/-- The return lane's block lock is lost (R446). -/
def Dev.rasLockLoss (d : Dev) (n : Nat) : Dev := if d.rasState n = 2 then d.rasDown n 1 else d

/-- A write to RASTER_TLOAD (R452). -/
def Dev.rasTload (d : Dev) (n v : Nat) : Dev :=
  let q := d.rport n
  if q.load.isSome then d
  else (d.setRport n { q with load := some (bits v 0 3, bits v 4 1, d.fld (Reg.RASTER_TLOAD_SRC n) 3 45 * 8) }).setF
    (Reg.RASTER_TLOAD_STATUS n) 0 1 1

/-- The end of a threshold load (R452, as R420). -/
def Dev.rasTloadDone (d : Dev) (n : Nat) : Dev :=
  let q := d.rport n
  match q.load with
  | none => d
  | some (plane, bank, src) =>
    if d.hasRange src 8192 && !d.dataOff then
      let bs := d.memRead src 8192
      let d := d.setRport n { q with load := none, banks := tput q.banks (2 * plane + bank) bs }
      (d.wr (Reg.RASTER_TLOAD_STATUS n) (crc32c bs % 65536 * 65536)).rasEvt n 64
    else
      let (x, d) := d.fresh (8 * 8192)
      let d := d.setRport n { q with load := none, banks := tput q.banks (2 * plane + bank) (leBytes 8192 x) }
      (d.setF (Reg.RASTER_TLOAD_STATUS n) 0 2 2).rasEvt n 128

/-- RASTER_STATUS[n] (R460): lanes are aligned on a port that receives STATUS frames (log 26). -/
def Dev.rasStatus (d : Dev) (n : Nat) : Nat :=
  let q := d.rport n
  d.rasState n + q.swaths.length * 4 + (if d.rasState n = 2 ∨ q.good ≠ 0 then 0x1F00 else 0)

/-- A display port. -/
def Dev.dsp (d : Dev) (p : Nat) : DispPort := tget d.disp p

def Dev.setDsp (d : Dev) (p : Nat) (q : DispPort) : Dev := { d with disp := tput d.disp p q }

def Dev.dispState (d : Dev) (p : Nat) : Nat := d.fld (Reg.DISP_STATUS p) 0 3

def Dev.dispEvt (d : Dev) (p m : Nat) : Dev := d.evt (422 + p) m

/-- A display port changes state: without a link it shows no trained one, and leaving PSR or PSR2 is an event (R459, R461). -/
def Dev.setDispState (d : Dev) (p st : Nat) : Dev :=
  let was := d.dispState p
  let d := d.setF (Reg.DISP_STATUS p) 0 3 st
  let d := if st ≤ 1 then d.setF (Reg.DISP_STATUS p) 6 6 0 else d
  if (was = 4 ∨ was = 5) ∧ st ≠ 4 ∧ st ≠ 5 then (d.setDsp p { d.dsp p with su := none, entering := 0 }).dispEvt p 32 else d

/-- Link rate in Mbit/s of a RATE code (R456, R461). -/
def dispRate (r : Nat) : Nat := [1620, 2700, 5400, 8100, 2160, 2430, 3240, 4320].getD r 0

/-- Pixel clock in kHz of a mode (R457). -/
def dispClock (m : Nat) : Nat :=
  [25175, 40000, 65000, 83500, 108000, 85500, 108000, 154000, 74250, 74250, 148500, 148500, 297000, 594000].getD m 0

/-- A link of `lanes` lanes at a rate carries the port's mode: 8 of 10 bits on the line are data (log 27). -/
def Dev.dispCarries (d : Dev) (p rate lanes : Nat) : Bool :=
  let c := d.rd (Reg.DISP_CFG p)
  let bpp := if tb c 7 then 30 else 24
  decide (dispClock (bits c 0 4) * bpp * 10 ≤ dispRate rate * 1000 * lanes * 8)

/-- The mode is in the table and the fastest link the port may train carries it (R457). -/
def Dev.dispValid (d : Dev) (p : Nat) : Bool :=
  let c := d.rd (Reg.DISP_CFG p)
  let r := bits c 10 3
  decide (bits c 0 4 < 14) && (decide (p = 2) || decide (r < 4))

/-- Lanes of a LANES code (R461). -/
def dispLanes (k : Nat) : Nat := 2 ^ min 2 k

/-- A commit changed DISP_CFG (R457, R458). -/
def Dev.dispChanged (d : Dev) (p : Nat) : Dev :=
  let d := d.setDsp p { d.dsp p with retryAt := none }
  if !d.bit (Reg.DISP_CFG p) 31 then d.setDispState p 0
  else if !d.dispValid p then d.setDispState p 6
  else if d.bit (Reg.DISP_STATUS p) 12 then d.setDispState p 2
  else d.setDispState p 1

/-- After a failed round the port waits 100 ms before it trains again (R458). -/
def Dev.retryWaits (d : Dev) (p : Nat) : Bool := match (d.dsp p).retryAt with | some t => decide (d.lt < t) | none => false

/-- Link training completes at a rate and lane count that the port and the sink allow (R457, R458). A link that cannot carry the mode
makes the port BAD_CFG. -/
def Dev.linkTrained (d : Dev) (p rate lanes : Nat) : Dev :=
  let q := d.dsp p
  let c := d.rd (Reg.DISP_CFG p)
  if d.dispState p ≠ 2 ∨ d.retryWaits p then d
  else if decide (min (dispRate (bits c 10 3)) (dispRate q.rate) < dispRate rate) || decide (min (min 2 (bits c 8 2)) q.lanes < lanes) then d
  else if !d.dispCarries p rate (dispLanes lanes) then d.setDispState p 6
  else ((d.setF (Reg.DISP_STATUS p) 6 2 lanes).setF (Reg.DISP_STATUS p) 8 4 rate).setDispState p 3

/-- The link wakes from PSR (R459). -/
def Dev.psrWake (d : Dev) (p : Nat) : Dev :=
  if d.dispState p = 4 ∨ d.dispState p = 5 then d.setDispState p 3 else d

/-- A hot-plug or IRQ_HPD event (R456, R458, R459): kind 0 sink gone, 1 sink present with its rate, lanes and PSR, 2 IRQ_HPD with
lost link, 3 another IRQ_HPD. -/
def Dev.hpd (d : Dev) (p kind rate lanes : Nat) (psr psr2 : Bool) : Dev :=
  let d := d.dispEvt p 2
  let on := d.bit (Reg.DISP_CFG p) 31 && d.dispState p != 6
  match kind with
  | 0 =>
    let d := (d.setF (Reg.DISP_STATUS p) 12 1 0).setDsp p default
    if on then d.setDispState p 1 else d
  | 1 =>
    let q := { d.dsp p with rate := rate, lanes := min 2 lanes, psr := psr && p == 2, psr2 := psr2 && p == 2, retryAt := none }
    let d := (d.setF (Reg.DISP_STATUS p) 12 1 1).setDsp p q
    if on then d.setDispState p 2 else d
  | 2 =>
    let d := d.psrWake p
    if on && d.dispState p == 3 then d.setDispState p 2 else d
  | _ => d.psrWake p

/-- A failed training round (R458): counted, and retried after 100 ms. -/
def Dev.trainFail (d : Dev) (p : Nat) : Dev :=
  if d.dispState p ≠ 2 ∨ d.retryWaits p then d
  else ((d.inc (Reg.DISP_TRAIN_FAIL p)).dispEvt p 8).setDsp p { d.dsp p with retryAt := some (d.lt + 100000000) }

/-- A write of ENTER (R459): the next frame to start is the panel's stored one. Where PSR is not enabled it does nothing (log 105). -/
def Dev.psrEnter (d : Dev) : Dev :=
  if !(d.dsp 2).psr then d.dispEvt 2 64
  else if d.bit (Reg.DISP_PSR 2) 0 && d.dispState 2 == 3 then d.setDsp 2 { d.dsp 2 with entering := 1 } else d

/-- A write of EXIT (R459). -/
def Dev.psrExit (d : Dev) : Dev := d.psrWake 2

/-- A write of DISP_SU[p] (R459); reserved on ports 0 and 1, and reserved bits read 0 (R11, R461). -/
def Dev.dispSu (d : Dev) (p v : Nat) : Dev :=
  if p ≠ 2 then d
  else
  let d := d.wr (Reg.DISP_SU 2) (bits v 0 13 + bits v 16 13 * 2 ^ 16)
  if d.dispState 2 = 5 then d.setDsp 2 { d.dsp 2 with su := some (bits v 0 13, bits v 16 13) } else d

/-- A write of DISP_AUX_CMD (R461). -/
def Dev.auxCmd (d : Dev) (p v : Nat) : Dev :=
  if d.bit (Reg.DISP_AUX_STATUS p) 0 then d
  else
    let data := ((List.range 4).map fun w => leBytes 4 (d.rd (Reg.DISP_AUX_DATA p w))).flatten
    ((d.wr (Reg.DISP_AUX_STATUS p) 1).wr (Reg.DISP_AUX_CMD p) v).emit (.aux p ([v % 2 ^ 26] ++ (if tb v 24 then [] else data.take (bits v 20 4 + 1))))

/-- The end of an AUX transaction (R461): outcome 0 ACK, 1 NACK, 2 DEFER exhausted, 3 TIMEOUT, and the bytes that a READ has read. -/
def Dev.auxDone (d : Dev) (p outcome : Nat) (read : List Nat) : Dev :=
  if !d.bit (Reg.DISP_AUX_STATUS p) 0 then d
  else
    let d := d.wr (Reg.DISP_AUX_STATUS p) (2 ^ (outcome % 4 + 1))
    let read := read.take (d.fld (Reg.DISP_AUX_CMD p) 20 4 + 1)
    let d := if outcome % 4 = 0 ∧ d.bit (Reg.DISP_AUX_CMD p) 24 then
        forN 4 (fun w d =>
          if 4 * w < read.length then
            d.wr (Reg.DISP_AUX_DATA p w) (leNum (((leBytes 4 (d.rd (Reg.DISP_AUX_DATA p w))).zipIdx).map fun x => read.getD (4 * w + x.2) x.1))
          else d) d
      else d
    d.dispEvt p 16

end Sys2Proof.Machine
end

Requirement —
What is wanted is a copy of every line in the listing that includes the word "dispLanes".

Exercise result —
def dispLanes (k : Nat) : Nat := 2 ^ min 2 k
  else if !d.dispCarries p rate (dispLanes lanes) then d.setDispState p 6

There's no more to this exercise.